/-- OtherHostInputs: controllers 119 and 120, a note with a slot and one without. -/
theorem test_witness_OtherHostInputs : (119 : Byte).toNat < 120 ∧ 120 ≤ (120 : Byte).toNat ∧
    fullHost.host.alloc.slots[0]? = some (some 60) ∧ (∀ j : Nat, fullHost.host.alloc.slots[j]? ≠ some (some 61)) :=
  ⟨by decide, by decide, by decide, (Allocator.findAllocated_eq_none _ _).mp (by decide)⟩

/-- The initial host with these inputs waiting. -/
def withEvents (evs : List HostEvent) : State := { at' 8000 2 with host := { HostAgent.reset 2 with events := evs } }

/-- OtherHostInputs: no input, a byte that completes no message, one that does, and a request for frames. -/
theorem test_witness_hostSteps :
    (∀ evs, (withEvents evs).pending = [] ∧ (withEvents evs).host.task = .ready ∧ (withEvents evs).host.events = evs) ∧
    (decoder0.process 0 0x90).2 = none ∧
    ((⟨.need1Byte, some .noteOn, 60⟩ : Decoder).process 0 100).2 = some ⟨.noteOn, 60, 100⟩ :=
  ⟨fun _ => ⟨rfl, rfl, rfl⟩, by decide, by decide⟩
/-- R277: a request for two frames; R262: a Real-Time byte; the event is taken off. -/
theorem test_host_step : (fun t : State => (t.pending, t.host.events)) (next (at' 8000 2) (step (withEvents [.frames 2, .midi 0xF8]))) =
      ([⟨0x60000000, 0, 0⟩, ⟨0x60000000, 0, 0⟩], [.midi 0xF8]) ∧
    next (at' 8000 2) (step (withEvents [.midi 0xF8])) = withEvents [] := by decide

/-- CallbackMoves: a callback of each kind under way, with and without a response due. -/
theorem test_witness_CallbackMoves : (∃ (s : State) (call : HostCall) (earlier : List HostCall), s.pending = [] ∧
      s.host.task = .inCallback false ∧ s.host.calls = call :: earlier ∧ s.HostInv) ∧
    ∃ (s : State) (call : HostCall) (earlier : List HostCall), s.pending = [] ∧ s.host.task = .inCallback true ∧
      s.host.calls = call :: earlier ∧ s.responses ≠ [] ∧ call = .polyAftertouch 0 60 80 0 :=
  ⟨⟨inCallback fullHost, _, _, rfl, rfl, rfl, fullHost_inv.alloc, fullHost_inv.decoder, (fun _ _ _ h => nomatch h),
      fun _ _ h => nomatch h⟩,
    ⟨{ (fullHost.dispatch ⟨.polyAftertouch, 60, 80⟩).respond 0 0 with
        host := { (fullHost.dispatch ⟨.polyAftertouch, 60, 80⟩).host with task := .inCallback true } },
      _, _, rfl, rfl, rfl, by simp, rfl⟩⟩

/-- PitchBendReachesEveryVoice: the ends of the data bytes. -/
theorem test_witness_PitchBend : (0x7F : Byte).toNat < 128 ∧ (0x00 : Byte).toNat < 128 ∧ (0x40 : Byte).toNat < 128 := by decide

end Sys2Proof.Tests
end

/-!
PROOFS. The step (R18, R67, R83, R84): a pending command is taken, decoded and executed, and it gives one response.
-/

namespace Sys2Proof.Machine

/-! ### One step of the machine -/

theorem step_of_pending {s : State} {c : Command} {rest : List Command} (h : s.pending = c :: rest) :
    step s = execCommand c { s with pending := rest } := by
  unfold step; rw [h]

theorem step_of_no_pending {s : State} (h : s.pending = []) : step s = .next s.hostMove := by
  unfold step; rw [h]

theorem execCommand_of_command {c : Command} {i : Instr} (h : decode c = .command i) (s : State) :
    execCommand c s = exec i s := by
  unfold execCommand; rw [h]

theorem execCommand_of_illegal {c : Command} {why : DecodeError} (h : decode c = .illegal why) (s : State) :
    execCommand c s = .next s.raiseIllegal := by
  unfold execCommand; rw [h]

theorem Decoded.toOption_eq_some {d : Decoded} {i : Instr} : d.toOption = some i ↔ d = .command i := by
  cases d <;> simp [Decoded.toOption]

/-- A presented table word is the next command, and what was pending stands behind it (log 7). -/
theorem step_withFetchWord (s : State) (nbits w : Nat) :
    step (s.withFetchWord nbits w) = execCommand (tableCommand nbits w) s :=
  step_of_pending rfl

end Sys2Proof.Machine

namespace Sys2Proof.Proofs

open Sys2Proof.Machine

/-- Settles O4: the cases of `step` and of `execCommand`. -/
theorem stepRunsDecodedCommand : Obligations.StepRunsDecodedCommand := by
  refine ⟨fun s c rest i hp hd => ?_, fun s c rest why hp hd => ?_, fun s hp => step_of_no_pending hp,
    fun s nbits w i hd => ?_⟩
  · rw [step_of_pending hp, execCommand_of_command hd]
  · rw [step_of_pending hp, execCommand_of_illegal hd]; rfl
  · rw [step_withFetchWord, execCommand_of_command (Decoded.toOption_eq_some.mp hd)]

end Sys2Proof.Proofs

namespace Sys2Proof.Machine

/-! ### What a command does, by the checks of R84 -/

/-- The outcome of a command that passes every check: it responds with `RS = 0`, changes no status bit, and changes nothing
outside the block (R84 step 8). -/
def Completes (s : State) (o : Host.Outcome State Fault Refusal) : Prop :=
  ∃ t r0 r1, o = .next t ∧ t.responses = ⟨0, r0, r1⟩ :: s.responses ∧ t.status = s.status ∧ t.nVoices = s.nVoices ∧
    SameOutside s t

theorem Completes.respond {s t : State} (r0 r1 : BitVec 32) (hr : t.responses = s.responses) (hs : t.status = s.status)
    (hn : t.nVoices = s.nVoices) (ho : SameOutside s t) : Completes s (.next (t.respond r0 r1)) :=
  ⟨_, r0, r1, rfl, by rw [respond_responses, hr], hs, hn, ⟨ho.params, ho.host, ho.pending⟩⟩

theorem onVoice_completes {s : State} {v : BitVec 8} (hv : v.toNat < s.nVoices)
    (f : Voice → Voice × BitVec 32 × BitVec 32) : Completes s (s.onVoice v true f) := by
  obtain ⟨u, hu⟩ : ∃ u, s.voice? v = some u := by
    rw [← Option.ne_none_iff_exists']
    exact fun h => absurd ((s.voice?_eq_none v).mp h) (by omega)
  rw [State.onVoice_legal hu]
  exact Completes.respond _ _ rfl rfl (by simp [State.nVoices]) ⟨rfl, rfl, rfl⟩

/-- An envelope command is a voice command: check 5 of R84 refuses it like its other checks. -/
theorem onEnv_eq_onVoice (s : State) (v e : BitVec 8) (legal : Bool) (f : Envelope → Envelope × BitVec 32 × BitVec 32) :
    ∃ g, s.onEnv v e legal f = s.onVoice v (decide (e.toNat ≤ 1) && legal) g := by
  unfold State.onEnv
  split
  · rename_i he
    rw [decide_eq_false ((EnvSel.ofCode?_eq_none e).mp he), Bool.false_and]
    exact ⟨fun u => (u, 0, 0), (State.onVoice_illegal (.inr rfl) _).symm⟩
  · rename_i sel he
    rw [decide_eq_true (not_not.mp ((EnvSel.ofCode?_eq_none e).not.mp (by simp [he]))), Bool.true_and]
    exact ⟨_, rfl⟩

****************************************

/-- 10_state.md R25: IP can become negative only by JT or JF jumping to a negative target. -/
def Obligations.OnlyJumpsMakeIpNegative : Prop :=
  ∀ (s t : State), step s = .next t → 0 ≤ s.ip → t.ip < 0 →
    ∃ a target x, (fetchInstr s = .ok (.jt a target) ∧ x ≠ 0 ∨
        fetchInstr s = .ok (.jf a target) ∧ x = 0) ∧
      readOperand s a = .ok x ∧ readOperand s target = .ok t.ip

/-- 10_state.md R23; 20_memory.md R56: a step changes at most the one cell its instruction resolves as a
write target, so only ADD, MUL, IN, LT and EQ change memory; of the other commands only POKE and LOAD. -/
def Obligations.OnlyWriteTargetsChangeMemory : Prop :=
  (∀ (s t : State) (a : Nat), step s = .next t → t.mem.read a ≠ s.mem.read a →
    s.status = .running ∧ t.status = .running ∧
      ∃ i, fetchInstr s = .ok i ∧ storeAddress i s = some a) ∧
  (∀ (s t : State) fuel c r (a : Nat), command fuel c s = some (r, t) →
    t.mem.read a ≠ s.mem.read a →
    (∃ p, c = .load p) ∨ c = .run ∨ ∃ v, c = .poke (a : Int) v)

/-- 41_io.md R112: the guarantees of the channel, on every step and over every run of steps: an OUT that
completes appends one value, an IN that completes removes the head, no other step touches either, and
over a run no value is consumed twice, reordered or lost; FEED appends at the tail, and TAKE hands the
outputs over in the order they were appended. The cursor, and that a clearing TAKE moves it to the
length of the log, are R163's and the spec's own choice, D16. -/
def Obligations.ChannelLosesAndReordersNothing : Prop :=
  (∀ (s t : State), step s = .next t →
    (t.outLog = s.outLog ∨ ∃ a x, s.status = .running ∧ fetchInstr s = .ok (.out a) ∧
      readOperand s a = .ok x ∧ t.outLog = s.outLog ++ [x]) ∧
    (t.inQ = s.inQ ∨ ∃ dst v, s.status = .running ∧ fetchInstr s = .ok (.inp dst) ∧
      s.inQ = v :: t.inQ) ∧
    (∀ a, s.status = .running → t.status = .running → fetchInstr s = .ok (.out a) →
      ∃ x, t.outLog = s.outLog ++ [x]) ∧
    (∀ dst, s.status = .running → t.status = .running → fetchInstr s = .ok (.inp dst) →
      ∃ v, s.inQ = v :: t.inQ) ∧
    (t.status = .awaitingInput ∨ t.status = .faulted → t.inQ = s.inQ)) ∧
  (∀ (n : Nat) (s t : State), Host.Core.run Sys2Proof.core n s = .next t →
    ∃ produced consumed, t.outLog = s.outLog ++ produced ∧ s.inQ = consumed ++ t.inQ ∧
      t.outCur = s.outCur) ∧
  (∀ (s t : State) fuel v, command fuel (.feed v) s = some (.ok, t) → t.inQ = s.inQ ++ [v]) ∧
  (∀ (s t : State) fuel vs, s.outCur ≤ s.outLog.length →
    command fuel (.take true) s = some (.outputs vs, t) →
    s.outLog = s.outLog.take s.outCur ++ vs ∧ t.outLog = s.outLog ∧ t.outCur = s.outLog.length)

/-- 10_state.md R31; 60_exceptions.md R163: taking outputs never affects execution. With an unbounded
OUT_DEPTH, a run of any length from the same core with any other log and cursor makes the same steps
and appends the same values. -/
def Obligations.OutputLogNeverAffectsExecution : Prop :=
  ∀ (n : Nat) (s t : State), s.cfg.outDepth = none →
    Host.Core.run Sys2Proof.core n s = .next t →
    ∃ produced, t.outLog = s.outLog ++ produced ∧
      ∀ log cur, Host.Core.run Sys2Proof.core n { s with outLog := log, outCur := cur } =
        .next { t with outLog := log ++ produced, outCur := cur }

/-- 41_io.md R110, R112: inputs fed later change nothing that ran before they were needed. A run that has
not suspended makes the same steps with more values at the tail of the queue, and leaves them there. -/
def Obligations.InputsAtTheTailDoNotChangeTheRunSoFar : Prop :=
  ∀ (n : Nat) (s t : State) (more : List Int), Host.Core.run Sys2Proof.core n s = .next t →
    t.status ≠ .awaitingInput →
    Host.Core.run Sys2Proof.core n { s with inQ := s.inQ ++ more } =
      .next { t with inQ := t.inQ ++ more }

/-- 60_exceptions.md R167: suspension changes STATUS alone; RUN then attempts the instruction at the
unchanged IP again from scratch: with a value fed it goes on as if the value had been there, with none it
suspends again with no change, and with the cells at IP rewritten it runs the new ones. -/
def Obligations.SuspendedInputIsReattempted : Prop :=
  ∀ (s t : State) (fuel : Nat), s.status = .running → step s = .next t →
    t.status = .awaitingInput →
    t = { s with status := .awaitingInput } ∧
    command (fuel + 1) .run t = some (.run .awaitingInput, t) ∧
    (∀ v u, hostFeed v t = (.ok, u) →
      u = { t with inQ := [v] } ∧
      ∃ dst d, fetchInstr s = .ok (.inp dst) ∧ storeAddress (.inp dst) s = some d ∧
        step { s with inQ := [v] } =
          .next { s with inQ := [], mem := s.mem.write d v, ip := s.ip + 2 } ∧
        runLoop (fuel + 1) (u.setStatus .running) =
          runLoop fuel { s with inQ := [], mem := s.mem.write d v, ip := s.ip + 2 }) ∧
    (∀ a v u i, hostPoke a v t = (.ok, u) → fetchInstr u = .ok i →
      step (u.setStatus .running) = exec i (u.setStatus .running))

****************************************

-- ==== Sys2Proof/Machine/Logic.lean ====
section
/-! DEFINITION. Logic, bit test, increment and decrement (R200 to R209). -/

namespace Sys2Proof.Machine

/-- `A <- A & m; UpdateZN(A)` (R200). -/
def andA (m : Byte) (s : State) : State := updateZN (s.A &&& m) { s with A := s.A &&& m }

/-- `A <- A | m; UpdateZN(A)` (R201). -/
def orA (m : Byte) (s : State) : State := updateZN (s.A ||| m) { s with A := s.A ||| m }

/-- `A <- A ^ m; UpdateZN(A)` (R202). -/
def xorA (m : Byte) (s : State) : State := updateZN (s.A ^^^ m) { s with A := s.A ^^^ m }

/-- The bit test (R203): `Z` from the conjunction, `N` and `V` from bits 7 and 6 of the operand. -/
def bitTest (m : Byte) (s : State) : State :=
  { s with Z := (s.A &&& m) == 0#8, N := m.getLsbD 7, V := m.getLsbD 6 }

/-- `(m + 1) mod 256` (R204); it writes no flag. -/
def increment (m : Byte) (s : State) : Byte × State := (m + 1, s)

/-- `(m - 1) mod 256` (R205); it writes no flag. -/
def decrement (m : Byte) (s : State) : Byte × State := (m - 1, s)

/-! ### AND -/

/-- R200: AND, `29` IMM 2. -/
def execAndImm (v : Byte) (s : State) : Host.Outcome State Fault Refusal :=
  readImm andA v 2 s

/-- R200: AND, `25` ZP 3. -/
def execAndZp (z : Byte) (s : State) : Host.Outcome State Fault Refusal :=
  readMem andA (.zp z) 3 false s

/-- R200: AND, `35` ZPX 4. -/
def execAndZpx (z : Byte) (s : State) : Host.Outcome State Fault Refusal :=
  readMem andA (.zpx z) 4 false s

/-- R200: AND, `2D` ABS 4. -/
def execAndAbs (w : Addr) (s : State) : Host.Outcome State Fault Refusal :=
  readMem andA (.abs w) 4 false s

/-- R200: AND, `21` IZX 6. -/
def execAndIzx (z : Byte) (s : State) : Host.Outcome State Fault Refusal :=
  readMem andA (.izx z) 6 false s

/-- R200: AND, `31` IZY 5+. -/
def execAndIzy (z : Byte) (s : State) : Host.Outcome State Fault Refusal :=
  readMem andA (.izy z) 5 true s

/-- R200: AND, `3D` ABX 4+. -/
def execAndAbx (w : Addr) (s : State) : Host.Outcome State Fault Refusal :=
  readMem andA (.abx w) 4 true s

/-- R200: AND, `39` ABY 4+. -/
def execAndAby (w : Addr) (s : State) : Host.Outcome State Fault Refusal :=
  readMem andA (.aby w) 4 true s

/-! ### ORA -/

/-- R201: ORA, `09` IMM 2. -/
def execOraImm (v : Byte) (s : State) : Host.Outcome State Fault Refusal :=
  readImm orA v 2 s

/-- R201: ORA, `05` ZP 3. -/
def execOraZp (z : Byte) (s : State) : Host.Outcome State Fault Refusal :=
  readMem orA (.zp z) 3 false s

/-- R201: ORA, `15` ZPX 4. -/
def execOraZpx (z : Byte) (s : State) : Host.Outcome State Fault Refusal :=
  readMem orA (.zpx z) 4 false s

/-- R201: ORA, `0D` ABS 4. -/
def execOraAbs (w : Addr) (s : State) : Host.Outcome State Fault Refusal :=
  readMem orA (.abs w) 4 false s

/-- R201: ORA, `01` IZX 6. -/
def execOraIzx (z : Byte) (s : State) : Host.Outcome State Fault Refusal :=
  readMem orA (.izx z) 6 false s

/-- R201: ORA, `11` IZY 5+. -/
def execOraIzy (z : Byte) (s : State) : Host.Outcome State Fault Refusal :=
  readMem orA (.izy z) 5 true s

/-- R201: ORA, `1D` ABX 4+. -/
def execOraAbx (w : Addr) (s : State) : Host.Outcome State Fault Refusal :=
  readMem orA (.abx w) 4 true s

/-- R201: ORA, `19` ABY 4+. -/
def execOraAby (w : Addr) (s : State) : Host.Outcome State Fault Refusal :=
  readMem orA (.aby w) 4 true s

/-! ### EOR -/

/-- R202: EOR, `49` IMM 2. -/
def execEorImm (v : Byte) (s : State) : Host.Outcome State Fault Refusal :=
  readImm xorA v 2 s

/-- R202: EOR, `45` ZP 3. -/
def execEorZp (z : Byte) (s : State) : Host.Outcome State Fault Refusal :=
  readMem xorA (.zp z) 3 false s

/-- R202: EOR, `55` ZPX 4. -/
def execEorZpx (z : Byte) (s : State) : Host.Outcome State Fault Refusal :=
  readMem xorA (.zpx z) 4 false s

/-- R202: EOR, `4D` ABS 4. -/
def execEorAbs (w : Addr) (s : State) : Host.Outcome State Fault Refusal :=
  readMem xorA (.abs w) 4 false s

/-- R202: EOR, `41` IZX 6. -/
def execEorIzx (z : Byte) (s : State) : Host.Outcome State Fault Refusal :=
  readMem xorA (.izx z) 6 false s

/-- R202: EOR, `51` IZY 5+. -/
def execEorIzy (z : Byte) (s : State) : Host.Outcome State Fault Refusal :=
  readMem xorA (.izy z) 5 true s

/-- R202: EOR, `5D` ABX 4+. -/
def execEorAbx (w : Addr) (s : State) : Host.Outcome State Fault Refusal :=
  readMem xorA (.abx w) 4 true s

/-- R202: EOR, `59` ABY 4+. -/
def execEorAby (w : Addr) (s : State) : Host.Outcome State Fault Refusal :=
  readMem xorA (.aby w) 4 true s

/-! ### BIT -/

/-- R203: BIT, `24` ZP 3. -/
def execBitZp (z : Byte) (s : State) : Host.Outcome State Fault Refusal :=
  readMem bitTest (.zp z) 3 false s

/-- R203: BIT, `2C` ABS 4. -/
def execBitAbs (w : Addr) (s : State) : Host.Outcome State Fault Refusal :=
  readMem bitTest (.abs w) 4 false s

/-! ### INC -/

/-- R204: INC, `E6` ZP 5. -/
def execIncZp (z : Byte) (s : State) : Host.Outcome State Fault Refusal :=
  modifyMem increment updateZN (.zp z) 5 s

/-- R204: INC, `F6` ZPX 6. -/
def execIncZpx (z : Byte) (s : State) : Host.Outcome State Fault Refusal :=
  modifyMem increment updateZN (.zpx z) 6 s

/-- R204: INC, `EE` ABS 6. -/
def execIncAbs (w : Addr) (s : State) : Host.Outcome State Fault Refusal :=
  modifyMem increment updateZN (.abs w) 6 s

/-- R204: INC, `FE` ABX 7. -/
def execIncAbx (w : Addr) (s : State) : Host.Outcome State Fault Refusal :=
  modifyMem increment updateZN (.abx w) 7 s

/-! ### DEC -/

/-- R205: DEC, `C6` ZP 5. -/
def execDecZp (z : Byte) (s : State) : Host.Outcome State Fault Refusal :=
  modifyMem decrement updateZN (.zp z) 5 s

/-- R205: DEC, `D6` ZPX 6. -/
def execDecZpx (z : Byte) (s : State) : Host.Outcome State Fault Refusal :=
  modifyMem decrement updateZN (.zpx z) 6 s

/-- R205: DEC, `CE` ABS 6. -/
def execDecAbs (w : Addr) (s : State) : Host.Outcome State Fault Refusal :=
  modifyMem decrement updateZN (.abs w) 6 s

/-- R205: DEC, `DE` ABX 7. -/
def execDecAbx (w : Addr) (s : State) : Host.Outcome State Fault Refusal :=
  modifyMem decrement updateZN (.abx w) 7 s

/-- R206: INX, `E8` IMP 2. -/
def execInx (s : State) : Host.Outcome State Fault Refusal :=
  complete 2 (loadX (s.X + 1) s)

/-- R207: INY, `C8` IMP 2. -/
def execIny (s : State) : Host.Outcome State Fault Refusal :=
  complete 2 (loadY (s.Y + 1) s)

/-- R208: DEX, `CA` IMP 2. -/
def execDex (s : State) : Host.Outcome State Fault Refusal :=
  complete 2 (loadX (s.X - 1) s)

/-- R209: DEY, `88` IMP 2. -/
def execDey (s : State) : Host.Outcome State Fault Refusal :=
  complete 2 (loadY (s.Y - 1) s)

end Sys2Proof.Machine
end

****************************************

**Task:**
Look above for the line with "step s = execCommand" and the line with "c = .command". Retype those two lines and every line between them exactly, adding nothing.

**Answer to this task:**
    step s = execCommand c { s with pending := rest } := by
  unfold step; rw [h]

theorem step_of_no_pending {s : State} (h : s.pending = []) : step s = .next s.hostMove := by
  unfold step; rw [h]

theorem execCommand_of_command {c : Command} {i : Instr} (h : decode c = .command i) (s : State) :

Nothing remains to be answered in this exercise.